## Exercise
A single number is required: how many lines below include the string "included".

──────────

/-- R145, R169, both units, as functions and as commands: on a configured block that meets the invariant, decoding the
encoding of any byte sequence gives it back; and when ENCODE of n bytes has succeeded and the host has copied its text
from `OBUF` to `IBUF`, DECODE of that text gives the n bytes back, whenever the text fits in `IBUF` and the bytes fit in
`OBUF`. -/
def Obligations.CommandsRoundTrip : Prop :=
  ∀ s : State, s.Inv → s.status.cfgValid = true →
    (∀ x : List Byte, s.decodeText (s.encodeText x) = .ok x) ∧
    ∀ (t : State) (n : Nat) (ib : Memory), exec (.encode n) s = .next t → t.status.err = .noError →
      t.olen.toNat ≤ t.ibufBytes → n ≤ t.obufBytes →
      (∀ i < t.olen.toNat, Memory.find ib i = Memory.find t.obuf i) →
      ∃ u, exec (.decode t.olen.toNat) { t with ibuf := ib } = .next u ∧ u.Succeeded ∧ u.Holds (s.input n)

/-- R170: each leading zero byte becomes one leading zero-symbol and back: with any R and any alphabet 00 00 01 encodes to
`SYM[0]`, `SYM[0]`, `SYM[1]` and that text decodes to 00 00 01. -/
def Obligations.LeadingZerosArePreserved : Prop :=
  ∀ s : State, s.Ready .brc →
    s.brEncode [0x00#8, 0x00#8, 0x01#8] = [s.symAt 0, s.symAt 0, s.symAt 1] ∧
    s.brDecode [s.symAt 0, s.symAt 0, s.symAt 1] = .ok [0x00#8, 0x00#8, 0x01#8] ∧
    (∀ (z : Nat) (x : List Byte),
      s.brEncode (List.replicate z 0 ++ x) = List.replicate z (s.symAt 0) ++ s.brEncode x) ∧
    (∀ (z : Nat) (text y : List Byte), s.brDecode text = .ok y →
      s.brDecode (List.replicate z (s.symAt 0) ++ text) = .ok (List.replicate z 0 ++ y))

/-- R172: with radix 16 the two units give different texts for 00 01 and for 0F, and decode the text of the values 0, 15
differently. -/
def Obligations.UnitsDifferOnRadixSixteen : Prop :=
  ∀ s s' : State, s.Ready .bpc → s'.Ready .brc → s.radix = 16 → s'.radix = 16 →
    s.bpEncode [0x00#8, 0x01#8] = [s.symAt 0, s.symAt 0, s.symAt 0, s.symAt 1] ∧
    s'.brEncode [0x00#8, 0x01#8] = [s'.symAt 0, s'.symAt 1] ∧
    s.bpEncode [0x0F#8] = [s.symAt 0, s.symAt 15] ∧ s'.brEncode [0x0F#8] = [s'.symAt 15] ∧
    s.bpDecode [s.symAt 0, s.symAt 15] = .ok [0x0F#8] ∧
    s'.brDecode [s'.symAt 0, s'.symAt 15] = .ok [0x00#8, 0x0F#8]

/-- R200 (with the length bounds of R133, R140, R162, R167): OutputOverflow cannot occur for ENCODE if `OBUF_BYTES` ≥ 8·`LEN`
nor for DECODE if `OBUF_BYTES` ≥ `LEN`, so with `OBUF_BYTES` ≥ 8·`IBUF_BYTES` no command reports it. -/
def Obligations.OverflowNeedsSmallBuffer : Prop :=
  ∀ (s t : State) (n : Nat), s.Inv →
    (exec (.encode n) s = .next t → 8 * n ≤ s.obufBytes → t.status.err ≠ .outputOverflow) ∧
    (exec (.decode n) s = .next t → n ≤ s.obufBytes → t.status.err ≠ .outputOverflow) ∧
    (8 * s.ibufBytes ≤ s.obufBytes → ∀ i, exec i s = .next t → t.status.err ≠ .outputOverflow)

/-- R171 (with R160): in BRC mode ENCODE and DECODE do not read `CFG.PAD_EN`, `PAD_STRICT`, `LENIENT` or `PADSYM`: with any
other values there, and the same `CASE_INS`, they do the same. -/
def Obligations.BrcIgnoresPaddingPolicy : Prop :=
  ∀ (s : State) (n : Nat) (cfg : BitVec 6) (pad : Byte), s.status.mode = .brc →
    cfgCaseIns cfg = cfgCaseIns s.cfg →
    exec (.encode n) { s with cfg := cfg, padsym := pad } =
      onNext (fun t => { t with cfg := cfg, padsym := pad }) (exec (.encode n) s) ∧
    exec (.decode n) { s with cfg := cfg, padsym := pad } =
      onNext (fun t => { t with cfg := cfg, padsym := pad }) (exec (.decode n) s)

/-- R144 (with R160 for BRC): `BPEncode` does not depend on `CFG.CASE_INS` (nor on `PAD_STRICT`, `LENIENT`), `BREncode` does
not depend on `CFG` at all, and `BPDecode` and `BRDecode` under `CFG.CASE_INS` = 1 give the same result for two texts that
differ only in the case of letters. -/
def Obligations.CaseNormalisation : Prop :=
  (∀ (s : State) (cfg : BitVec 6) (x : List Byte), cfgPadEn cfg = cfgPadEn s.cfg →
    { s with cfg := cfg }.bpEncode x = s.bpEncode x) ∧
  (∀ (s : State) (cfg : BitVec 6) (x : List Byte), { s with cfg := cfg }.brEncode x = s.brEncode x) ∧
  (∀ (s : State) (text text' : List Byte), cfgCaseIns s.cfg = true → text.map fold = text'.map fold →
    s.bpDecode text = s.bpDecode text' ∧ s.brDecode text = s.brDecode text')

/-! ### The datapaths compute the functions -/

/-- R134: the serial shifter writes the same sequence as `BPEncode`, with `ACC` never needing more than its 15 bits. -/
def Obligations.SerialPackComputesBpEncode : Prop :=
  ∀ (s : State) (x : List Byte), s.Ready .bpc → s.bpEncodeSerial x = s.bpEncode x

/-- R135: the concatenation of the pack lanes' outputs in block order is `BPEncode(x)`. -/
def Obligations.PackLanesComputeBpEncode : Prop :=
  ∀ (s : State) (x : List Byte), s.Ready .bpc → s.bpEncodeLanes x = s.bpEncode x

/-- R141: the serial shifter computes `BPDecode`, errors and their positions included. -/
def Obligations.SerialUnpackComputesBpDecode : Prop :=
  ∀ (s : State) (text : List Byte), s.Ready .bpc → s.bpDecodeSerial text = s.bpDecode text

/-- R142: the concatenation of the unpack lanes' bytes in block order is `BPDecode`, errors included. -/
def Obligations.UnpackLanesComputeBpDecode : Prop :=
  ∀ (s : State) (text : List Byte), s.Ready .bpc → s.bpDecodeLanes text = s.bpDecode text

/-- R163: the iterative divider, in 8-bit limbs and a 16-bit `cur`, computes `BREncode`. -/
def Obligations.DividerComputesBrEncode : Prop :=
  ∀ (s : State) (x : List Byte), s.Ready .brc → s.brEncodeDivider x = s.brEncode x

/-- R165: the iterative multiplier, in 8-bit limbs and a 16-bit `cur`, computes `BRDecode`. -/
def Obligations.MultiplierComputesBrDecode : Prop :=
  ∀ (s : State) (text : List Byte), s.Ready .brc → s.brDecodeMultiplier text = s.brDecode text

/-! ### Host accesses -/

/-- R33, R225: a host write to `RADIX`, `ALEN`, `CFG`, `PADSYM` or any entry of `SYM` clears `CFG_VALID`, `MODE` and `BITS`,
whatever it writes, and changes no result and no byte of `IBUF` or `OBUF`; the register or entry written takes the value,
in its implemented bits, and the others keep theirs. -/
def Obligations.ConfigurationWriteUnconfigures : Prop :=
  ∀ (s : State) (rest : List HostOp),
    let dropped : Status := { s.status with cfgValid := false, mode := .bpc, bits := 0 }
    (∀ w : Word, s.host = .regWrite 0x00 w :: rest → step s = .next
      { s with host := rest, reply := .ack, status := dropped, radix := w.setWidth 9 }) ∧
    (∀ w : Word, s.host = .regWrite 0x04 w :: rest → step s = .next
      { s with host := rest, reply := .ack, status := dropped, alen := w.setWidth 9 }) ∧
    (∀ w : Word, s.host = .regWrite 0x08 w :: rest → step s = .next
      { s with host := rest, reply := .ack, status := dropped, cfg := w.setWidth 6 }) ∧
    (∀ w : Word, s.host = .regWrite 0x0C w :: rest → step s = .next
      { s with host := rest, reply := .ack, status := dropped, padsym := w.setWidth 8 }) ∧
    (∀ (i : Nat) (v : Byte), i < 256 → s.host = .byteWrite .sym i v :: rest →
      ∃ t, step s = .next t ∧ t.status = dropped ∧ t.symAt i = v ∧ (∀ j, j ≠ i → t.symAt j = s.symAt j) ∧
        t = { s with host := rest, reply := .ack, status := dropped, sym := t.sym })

──────────

## Response for this exercise
2